Written by Gouri Ajith
The human genome, which encompasses all of our genetic material, is an exhaustive set of instructions complete with mechanisms to replicate and correct itself. The majority of the time, these mechanisms work faultlessly, correcting mutations in our DNA almost immediately after they occur. But once in a while, these mechanisms falter and the mutations become permanent fixtures in our DNA, causing genetic conditions like Parkinson’s disease, sickle cell anemia, and cystic fibrosis. While scientists have long since attempted to correct these mutations with various gene editing mechanisms, they were often hindered by a lack of accuracy and control. But in recent years, with the emergence of technologies like CRISPR, treating previously “incurable” genetic diseases has become increasingly viable.
CRISPR, which stands for “clusters of regularly interspaced short palindromic repeats,” uses crRNA (CRISPR RNA) and tracrRNA (trans-activating crRNA) as a guide and the Cas9 enzyme as scissors to cut the DNA at specific, predetermined sites [1]. Once the DNA has been cut, scientists can introduce a DNA template, which the cell uses as a pattern to fill in the gap, correcting the mutation by replacing it with the desired sequence. This sequence is then fully incorporated into the DNA by its own repair mechanisms. The unmatched accuracy of the CRISPR system is in part due to the fact that the Cas9 enzyme only targets DNA sequences adjacent to PAMs, or “protospacer adjacent motifs,” so cutting is less random [2].

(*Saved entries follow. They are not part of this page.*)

theorem State.logWrite_homes (s : State) (c : BitVec 12) (pa n : Nat) : HomesMoved s (s.logWrite c pa n) := by
  unfold State.logWrite
  split
  · rfl
  · dsimp only
    split
    · rfl
    · split
      · refine HomesMoved.trans ?_ (State.meventAt_homes ..)
        rfl
      · rfl

theorem State.performWord_homes (s : State) (w : Writer) (ms : Bool) (pa n v : Nat) : HomesMoved s (s.performWord w ms pa n v) := by
  unfold State.performWord
  dsimp only
  split
  · rfl
  · split <;> rfl

theorem State.performKeel_homes (s : State) (k : KeelLine) : HomesMoved s (s.performKeel k) := by
  unfold State.performKeel
  refine HomesMoved.trans (HomesMoved.foldl (fun t d => ?_) k.dirty s) rfl
  exact ((State.newPool_homes ..).trans (State.logWrite_homes ..)).trans (State.performWord_homes ..)

theorem State.writeBack_homes (s : State) (cache line : Nat) (keep : Bool) : HomesMoved s (s.writeBack cache line keep) := by
  unfold State.writeBack
  split
  · rfl
  · exact (State.performKeel_homes ..).trans rfl

theorem State.recall_homes (s : State) (line : Nat) : HomesMoved s (s.recall line) := by
  unfold State.recall
  split
  · rfl
  · refine HomesMoved.trans ?_ rfl
    split
    · exact State.writeBack_homes ..
    · rfl

theorem State.setLeafBits_homes (s : State) (slot : Nat) (nd : W64) : HomesMoved s (s.setLeafBits slot nd) := by
  unfold State.setLeafBits
  dsimp only
  split
  · rfl
  · exact (State.recall_homes ..).trans rfl

theorem State.forgetAt_homes (s : State) (who pa : Nat) : HomesMoved s (s.forgetAt who pa) := rfl

theorem State.cacheTables_homes (s : State) (a : Asker) (va : W64) : HomesMoved s (s.cacheTables a va) := rfl

theorem State.walkReads_homes (s : State) (a : Asker) (va : W64) : HomesMoved s (s.walkReads a va) := by
  unfold State.walkReads
  split <;> rfl

/-- Whatever a walk ends in, using it moves only what homes keep (R330). -/
theorem State.useLeaf_homes (s : State) (a : Asker) (k : Acc) (va : W64) (w : Walk) : HomesMoved s (s.useLeaf a k va w).1 := by
  cases w with
  | bad v r => rfl
  | poison => rfl
  | leaf l =>
    unfold State.useLeaf
    dsimp only
    split
    · rfl
    · split
      · rfl
      · split
        · exact State.await_homes ..
        · exact ((State.forgetAt_homes ..).trans (State.setLeafBits_homes ..)).trans rfl

/-- A translation moves only what homes keep (R324–R332). -/
theorem State.translate_homes (s : State) (a : Asker) (k : Acc) (va : W64) : HomesMoved s (s.translate a k va).1 := by
  unfold State.translate
  split
  · rfl
  · split
    · rfl
    · exact ((State.walkReads_homes ..).trans (State.cacheTables_homes ..)).trans (State.useLeaf_homes ..)

theorem State.aged_onchip (s : State) (gid e : Nat) (busy : List (Nat × Nat)) : (s.aged gid e busy).onchip = s.onchip := by
  unfold State.aged
  split
  · rfl
  · dsimp only
    split
    · rfl
    · refine foldl_keep State.onchip _ (fun t x => ?_) _ _
      exact State.onGroup_onchip ..

/-! ### Choice, issue and fetch -/

/-- With no merge due, an issue input, or with no input and no event the ready split, is what happens next. -/
theorem choice_issue {s : State} {gid e : Nat} {busy : List (Nat × Nat)} {rest : List Input} (hstop : s.fw.stopped = false) (hmerge : s.mergeDue = none)
    (h : (∃ k j, s.inputs = .issue k j busy :: rest ∧ s.slotCycle k j busy = (gid, e)) ∨
      (s.inputs = [] ∧ rest = [] ∧ busy = [] ∧ s.fresh % 4 ≠ 3 ∧ s.auto = none ∧ s.readySplit = some (gid, e))) :
    s.choice = .issue gid e busy rest := by
  simp only [State.choice, hstop, hmerge, State.inputChoice]
  obtain ⟨k, j, hin, hslot⟩ | ⟨hin, rfl, rfl, hfresh, hauto, hready⟩ := h
  · simp [hin, hslot]
  · simp [hin, State.unasked, hfresh, hauto, hready]

/-- The outcome of a step in which a split has tried its next instruction, by the outcome of that instruction: a request that has expired evicts the group
(R123), and the images note what changed (R410). -/
def cycleSeen (gid : Nat) (last : Bool) : Result → Result
  | .next t => .next (t.endCycle gid last).noteFrames
  | r => r

/-- The group's request has expired as its cycle begins (R123). -/
def State.lastCycle (s : State) (gid : Nat) : Bool := match s.find gid with | some g => s.expired g.yreq | none => false

theorem step_of_issue {s : State} {gid e : Nat} {busy : List (Nat × Nat)} {rest : List Input} (h : s.choice = .issue gid e busy rest) :
    let w := ({ s with inputs := rest } : State).aged gid e busy
    step s = cycleSeen gid (w.lastCycle gid) (w.runSplit gid e) := by
  intro w
  have hp : s.perform s.choice = w.issueCycle gid e := by rw [h]; rfl
  unfold step
  rw [hp]
  unfold State.issueCycle
  cases w.runSplit gid e <;> rfl

/-- A split in focus that may issue runs what it fetches. -/
theorem runSplit_of_mayIssue {s : State} {gid e : Nat} (hgid : (s.focus gid e).g.gid = gid) (hsome : ((s.focus gid e).g.split e).isSome = true)
    (hmay : (s.focus gid e).mayIssue = true) :
    (∀ v w i, (s.focus gid e).fetch = (v, .word w) → decode w = .ok i → s.runSplit gid e = exec i v) ∧
    (∀ v w r, (s.focus gid e).fetch = (v, .word w) → decode w = .error r → s.runSplit gid e = .next (v.raiseWord w)) ∧
    (∀ v t, (s.focus gid e).fetch = (v, .trap t) → s.runSplit gid e = .next (v.report t)) := by
  have hgo : ¬ ((s.focus gid e).g.gid ≠ gid ∨ ((s.focus gid e).g.split e).isNone = true ∨ (!(s.focus gid e).mayIssue) = true) := by
    simp [hgid, hmay, Option.isSome_iff_ne_none.mp hsome]
  unfold State.runSplit
  rw [if_neg hgo]
  refine ⟨fun v w i hf hd => ?_, fun v w r hf hd => ?_, fun v t hf => ?_⟩
  · simp only [hf, hd]
  · simp only [hf, hd]
  · simp only [hf]

/-- Where the core holds no copy of the line, and nothing makes the fetch wait or trap, the word is the one in memory, and the core then holds the line. -/
theorem fetch_of_no_line {u v : State} {pa : Nat} {p : W64} (ht : u.translate u.g.asker .exec u.cur.pc = (v, .ok pa p)) (hwait : v.fetchWaits pa = false)
    (hpoison : v.m.poisoned pa 4 = false) (hwild : v.wild u.g.ctx u.cur.pc pa = false) (hline : v.m.iline v.g.core (lineOf pa) = none) :
    u.fetch = (v.fillIline v.g.core pa (pteMs p), .word (BitVec.ofNat 32 (v.m.homeRead pa 4))) := by
  have hx : u.xlate u.g.asker .exec u.cur.pc = (v, .ok pa p) := by simp only [State.xlate, ht]
  have hbad : v.fetchBad pa = false := by simp only [State.fetchBad, hline, hpoison]
  simp only [State.fetch, hx, hwait, hbad, hwild, State.fetchWord, hline, Bool.false_eq_true, if_false]

/-- Settles O53: the choice is the issue of the split, the split runs what it fetches, and the cycle's end sees what that gives. -/
theorem stepIssuesDecoded : Obligations.StepIssuesDecoded := by
  unfold Obligations.StepIssuesDecoded
  intro s gid e busy rest hstop hmerge hwhat w u last seen hgid hsome hmay
  have hstep : step s = seen (w.runSplit gid e) := by
    rw [step_of_issue (choice_issue hstop hmerge hwhat)]
    show cycleSeen gid last (w.runSplit gid e) = _
    cases w.runSplit gid e <;> rfl
  obtain ⟨hword, hill, htrap⟩ := runSplit_of_mayIssue hgid hsome hmay
  rw [hstep]
  refine ⟨fun v x i hf hd => ?_, fun v x r hf hd => ?_, fun v t hf => ?_, fun v pa p i ht hwait hpoison hwild hline hd => ?_⟩
  · rw [hword v x i hf hd]
  · rw [hill v x r hf hd]
  · rw [htrap v t hf]
  · have hv : HomesMoved u v := by simpa only [ht] using State.translate_homes u u.g.asker .exec u.cur.pc
    have hcur : v.cur = u.cur := by unfold State.cur; rw [hv.g, hv.entry]
    rw [hv.g, hcur] at hwild
    rw [hword _ _ i (fetch_of_no_line ht hwait hpoison hwild hline) hd, hcur, hv.onchip, hv.g]
    refine ⟨rfl, rfl, rfl, rfl, ?_⟩
    exact (State.focus_onchip ..).trans (State.aged_onchip ..)

end Sys2Proof.Machine
end

section
/-!
## Counters that a recall moves (R330, R387, R388, R424, R446)

An access that must set a bit of a leaf, and a crossing that publishes a line, write back the dirty words that a staging cache owns. The first write of a context to a line in
its open interval is an event of the line's controller (R446, code 0x08), so the MEVCNTs of that controller count it. They stand in `Device.mevcnt`, which
`Device.uncounted` keeps: a frame that compares the devices without `evcnt` alone does not allow for them.
-/

namespace Sys2Proof.Machine

open Sys2Proof

/-! ### A first write of a context is counted -/

/-- The first event counter of the HBM4E channel of a place. -/
def State.channelCount (s : State) (pa : Nat) : W64 := Store.get s.dev.mevcnt (4 * channelAt pa)

/-- A write of a context to a place of HBM4E would be its first to the line in its open interval, and the counters of the channel select first writes. -/
structure FirstWriteCounts (s : State) (c : BitVec 12) (pa : Nat) : Prop where
  hbm : tierOf pa = some .hbm
  first : ((s.ctx c).any fun x => !s.hasLog c x.opened (lineOf pa)) = true
  selected : ∀ k, k < 4 → selects (Store.get s.dev.mevsel (4 * channelAt pa + k)) 0x08 (some c) = true

theorem not_selects_zero (code : Nat) (c : Option (BitVec 12)) : selects 0#32 code c = false := by simp [selects]

/-- Devices that agree but for the core counters have the same channel counts. -/
theorem channelCount_of_uncounted {s t : State} (h : t.dev.uncounted = s.dev.uncounted) (pa : Nat) : t.channelCount pa = s.channelCount pa := by
  have hm := congrArg Device.mevcnt h
  exact congrArg (fun m => Store.get m (4 * channelAt pa)) hm

theorem State.mevent_counts {s : State} {ctl code : Nat} {c : Option (BitVec 12)}
    (h : ∀ k, k < 4 → selects (Store.get s.dev.mevsel (4 * ctl + k)) code c = true) :
    Store.get (s.mevent ctl c code).dev.mevcnt (4 * ctl) = Store.get s.dev.mevcnt (4 * ctl) + 1#64 := by
  have hne : s.dev.mevsel.isEmpty = false := by
    cases hm : s.dev.mevsel with
    | nil =>
      have h0 := h 0 (by omega)
      rw [hm, Store.get_nil, not_selects_zero] at h0
      cases h0
    | cons _ _ => rfl
  have h0 : selects (Store.get s.dev.mevsel (4 * ctl)) code c = true := h 0 (by omega)
  unfold State.mevent
  rw [hne, show List.range 4 = [0, 1, 2, 3] from rfl]
  simp [h0, h, Store.get_put]

theorem State.logWrite_counts {s : State} {c : BitVec 12} {pa : Nat} (n : Nat) (h : FirstWriteCounts s c pa) :
    (s.logWrite c pa n).channelCount pa = s.channelCount pa + 1#64 := by
  obtain ⟨x, hx, hfirst⟩ := (Option.any_eq_true _ _).mp h.first
  have hlog : logged pa = true := by simp [logged, h.hbm]
  have hctl : controllerAt pa = some (channelAt pa) := by simp [controllerAt, h.hbm]
  unfold State.logWrite
  simp only [hx, hlog, hfirst, Bool.not_true, Bool.false_eq_true, if_false, if_true, State.meventAt, hctl]
  exact State.mevent_counts h.selected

While CRISPR is relatively accurate, it still has a way to go before it is ready to be used as a clinical treatment of genetic disease. With the development of this technology comes a slew of ethical questions. While CRISPR can be used to correct mutations in specialized embryonic stem cells that are cultured to produce the necessary replacement tissues, it can also be used to directly and permanently edit reproductive or embryonic cells of the germline [3]. Many scientists are apprehensive that we do not yet fully know all of the possible repercussions of germline editing, in which the changes are be passed on to future descendants. But researchers at the Broad Institute of MIT and Harvard have recently found a solution to this problem by developing a new CRISPR technology called REPAIR.

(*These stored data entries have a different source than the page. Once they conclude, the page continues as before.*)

-- ==== Sys2Proof/Config.lean ====
section
/-! DEFINITION. The two implementation parameters of the block (00_scope.md R7). They are configuration, not state:
no command changes them (10_state.md R40). The machine carries them in the constant field `cfg` of State, so that a
statement over every state is a statement over every value of the parameters (log 1). -/

namespace Sys2Proof

/-- `P_REV_FILTER`: how the reverse lookup is realised (R7, 40_alphabet_lut.md R82). -/
inductive RevFilter where
  /-- The classification by the residue modulo 48 (R82, the spec's default). -/
  | modular
  /-- The 41-entry table (R82). -/
  | strict
deriving DecidableEq, Repr

/-- `P_OUT_DEPTH`: how many beats each output channel holds (R7, 20_memory.md R50). -/
inductive OutDepth where
  /-- No limit (the spec's default). -/
  | unbounded
  /-- At most this many beats. R7 asks for a positive number; `Config.wellFormed` checks it. -/
  | finite (beats : Nat)
deriving DecidableEq, Repr

/-- The parameters of one block (R7). -/
structure Config where
  /-- `P_REV_FILTER` -/
  revFilter : RevFilter
  /-- `P_OUT_DEPTH` -/
  outDepth : OutDepth
deriving DecidableEq, Repr

/-- The spec's defaults: `P_REV_FILTER = MODULAR`, `P_OUT_DEPTH = UNBOUNDED` (R7). -/
def Config.default : Config := { revFilter := .modular, outDepth := .unbounded }

end Sys2Proof
end

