-- ==== Sys2Proof/Machine/Operands.lean ====
section
/-! DEFINITION. The fields of a command word (30_encoding.md R57), the assembly of its operand (R62), and the unit and the
mnemonic of each command (R58). -/

namespace Sys2Proof

/-- `OP`, bits 31:28 (R57). -/
def opField (w : CmdWord) : BitVec 4 := w.extractLsb' 28 4

/-- `RSV`, bits 27:16, which must be 0 (R57, R61). -/
def rsvField (w : CmdWord) : BitVec 12 := w.extractLsb' 16 12

/-- `OPD`, bits 15:0 (R57). It is the value of ENC_U16 as it stands (R62). -/
def opdField (w : CmdWord) : Value16 := w.extractLsb' 0 16

/-- `OPD[7:0]`: the byte operand of ENC_BYTE, DEC_SYM and LUT_REV and the index of LUT_FWD (R62). -/
def opdByte (w : CmdWord) : Byte := w.extractLsb' 0 8

/-- `OPD[15:8]`, which a byte-operand opcode leaves unused (R59). -/
def opdHigh (w : CmdWord) : Byte := w.extractLsb' 8 8

/-- A command word from its three fields (R57). -/
def cmdWord (op : BitVec 4) (opd : Value16) : CmdWord := op ++ (0 : BitVec 12) ++ opd

/-- A byte operand in the `OPD` field, its unused bits 0 (R59, R62). -/
def byteOpd (b : Byte) : Value16 := (0 : BitVec 8) ++ b

/-- The mnemonics of R58, letter for letter. -/
def Instr.mnemonic : Instr → String
  | .encStartBytes => "ENC_START_BYTES"
  | .encStartU16 => "ENC_START_U16"
  | .encByte _ => "ENC_BYTE"
  | .encU16 _ => "ENC_U16"
  | .encEnd => "ENC_END"
  | .encAbort => "ENC_ABORT"
  | .lutFwd _ => "LUT_FWD"
  | .lutRev _ => "LUT_REV"
  | .decStartBytes => "DEC_START_BYTES"
  | .decStartU16 => "DEC_START_U16"
  | .decSym _ => "DEC_SYM"
  | .decEnd => "DEC_END"
  | .decAbort => "DEC_ABORT"
  | .stat => "STAT"

/-- The unit column of R58. -/
def Instr.unit : Instr → CmdUnit
  | .encStartBytes => .enc
  | .encStartU16 => .enc
  | .encByte _ => .enc
  | .encU16 _ => .enc
  | .encEnd => .enc
  | .encAbort => .enc
  | .lutFwd _ => .lut
  | .lutRev _ => .lut
  | .decStartBytes => .dec
  | .decStartU16 => .dec
  | .decSym _ => .dec
  | .decEnd => .dec
  | .decAbort => .dec
  | .stat => .all

end Sys2Proof
end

REPAIR, which stands for “RNA Editing for Programmable A to I Replacement,” targets and edits RNA, a nucleic acid that uses instructions from DNA to synthesize proteins. REPAIR uses the Cas13 enzyme to target RNA transcripts to change bases from adenosine to inosine (read as guanosine), reversing the guanosine-to-adenosine mutations and restoring gene function [4]. This technology, which corrects the RNA without physically cutting it, allows scientists to control gene expression, and not necessarily shut it down completely as with other technologies. Scientists are already testing its therapeutic potential by using it to alter human cells with mutations that cause anemia and other diseases [4]. The hallmark of REPAIR is that it can cause genetic alterations without permanently altering the germline, allowing scientists the flexibility to use it during acute disease treatment, organ transplants, and much more.
References:
[1] “CRISPR/Cas9 and Targeted Genome Editing: A New Era in Molecular Biology”. New England BioLabs. N. p., 2014. Web. 18 November 2017.

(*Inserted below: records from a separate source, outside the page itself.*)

-- ==== Sys2Proof/Laws/State.lean ====
section
/-! SUPPORT. One lemma per field per named write of State, so that no later proof unfolds a record update. -/

namespace Sys2Proof.Machine

/-! `State.respond` -/

section
variable (s : State) (r : Response)

@[simp] theorem State.respond_encMode : (s.respond r).encMode = s.encMode := rfl
@[simp] theorem State.respond_encHv : (s.respond r).encHv = s.encHv := rfl
@[simp] theorem State.respond_encHb : (s.respond r).encHb = s.encHb := rfl
@[simp] theorem State.respond_decMode : (s.respond r).decMode = s.decMode := rfl
@[simp] theorem State.respond_decCnt : (s.respond r).decCnt = s.decCnt := rfl
@[simp] theorem State.respond_decV0 : (s.respond r).decV0 = s.decV0 := rfl
@[simp] theorem State.respond_decV1 : (s.respond r).decV1 = s.decV1 := rfl
@[simp] theorem State.respond_decEk : (s.respond r).decEk = s.decEk := rfl
@[simp] theorem State.respond_decEv : (s.respond r).decEv = s.decEv := rfl
@[simp] theorem State.respond_decEl : (s.respond r).decEl = s.decEl := rfl
@[simp] theorem State.respond_encOut : (s.respond r).encOut = s.encOut := rfl
@[simp] theorem State.respond_decOut : (s.respond r).decOut = s.decOut := rfl
@[simp] theorem State.respond_issued : (s.respond r).issued = s.issued := rfl
@[simp] theorem State.respond_lastEnd : (s.respond r).lastEnd = s.lastEnd := rfl
@[simp] theorem State.respond_responses : (s.respond r).responses = s.responses ++ [r.word] := rfl
@[simp] theorem State.respond_encPopped : (s.respond r).encPopped = s.encPopped := rfl
@[simp] theorem State.respond_decPopped : (s.respond r).decPopped = s.decPopped := rfl
@[simp] theorem State.respond_inbox : (s.respond r).inbox = s.inbox := rfl
@[simp] theorem State.respond_cfg : (s.respond r).cfg = s.cfg := rfl

end

/-! `State.emitEnc` -/

section
variable (s : State) (bs : List Byte)

@[simp] theorem State.emitEnc_encMode : (s.emitEnc bs).encMode = s.encMode := rfl
@[simp] theorem State.emitEnc_encHv : (s.emitEnc bs).encHv = s.encHv := rfl
@[simp] theorem State.emitEnc_encHb : (s.emitEnc bs).encHb = s.encHb := rfl
@[simp] theorem State.emitEnc_decMode : (s.emitEnc bs).decMode = s.decMode := rfl
@[simp] theorem State.emitEnc_decCnt : (s.emitEnc bs).decCnt = s.decCnt := rfl
@[simp] theorem State.emitEnc_decV0 : (s.emitEnc bs).decV0 = s.decV0 := rfl
@[simp] theorem State.emitEnc_decV1 : (s.emitEnc bs).decV1 = s.decV1 := rfl
@[simp] theorem State.emitEnc_decEk : (s.emitEnc bs).decEk = s.decEk := rfl
@[simp] theorem State.emitEnc_decEv : (s.emitEnc bs).decEv = s.decEv := rfl
@[simp] theorem State.emitEnc_decEl : (s.emitEnc bs).decEl = s.decEl := rfl
@[simp] theorem State.emitEnc_encOut : (s.emitEnc bs).encOut = s.encOut ++ bs := rfl
@[simp] theorem State.emitEnc_decOut : (s.emitEnc bs).decOut = s.decOut := rfl
@[simp] theorem State.emitEnc_issued : (s.emitEnc bs).issued = s.issued := rfl
@[simp] theorem State.emitEnc_lastEnd : (s.emitEnc bs).lastEnd = s.lastEnd := rfl
@[simp] theorem State.emitEnc_responses : (s.emitEnc bs).responses = s.responses := rfl
@[simp] theorem State.emitEnc_encPopped : (s.emitEnc bs).encPopped = s.encPopped := rfl
@[simp] theorem State.emitEnc_decPopped : (s.emitEnc bs).decPopped = s.decPopped := rfl
@[simp] theorem State.emitEnc_inbox : (s.emitEnc bs).inbox = s.inbox := rfl
@[simp] theorem State.emitEnc_cfg : (s.emitEnc bs).cfg = s.cfg := rfl

end

/-! `State.emitDec` -/

section
variable (s : State) (bs : List DecBeat)

@[simp] theorem State.emitDec_encMode : (s.emitDec bs).encMode = s.encMode := rfl
@[simp] theorem State.emitDec_encHv : (s.emitDec bs).encHv = s.encHv := rfl
@[simp] theorem State.emitDec_encHb : (s.emitDec bs).encHb = s.encHb := rfl
@[simp] theorem State.emitDec_decMode : (s.emitDec bs).decMode = s.decMode := rfl
@[simp] theorem State.emitDec_decCnt : (s.emitDec bs).decCnt = s.decCnt := rfl
@[simp] theorem State.emitDec_decV0 : (s.emitDec bs).decV0 = s.decV0 := rfl
@[simp] theorem State.emitDec_decV1 : (s.emitDec bs).decV1 = s.decV1 := rfl
@[simp] theorem State.emitDec_decEk : (s.emitDec bs).decEk = s.decEk := rfl
@[simp] theorem State.emitDec_decEv : (s.emitDec bs).decEv = s.decEv := rfl
@[simp] theorem State.emitDec_decEl : (s.emitDec bs).decEl = s.decEl := rfl
@[simp] theorem State.emitDec_encOut : (s.emitDec bs).encOut = s.encOut := rfl
@[simp] theorem State.emitDec_decOut : (s.emitDec bs).decOut = s.decOut ++ bs := rfl
@[simp] theorem State.emitDec_issued : (s.emitDec bs).issued = s.issued := rfl
@[simp] theorem State.emitDec_lastEnd : (s.emitDec bs).lastEnd = s.lastEnd := rfl
@[simp] theorem State.emitDec_responses : (s.emitDec bs).responses = s.responses := rfl
@[simp] theorem State.emitDec_encPopped : (s.emitDec bs).encPopped = s.encPopped := rfl
@[simp] theorem State.emitDec_decPopped : (s.emitDec bs).decPopped = s.decPopped := rfl
@[simp] theorem State.emitDec_inbox : (s.emitDec bs).inbox = s.inbox := rfl
@[simp] theorem State.emitDec_cfg : (s.emitDec bs).cfg = s.cfg := rfl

[2] Jeffry D. Sander, J. Keith Joung. 2014. CRISPR-Cas systems for editing, regulating and targeting genomes. Nature Biotechnology. 32: 347–355.
[3] David Baltimore, Paul Berg, Michael Botchan, Dana Carroll, R. Alta Charo, George Church, Jacob E. Corn, George Q. Daley, Jennifer A. Doudna, Marsha Fenner, Henry T. Greely, Martin Jinek, G. Steven Martin, Edward Penhoet, Jennifer Puck, Samuel H. Sternberg, Jonathan S. Weissman, and Keith R. Yamamoto. 2015. Science. 348 (6230): 36-38.
[4] Omar O. Abudayyeh, Jonathan S. Gootenberg, Patrick Essletzbichler, Shuo Han, Julia Joung, Joseph J. Belanto, Vanessa Verdine, David B. T. Cox, Max J. Kellner, Aviv Regev, Eric S. Lander, Daniel F. Voytas, Alice Y. Ting and Feng Zhang. 2017. RNA targeting with CRISPR–Cas13. Nature. 550: 280–284.
Edited 2/1/18 11:53PM to include missing first paragraph.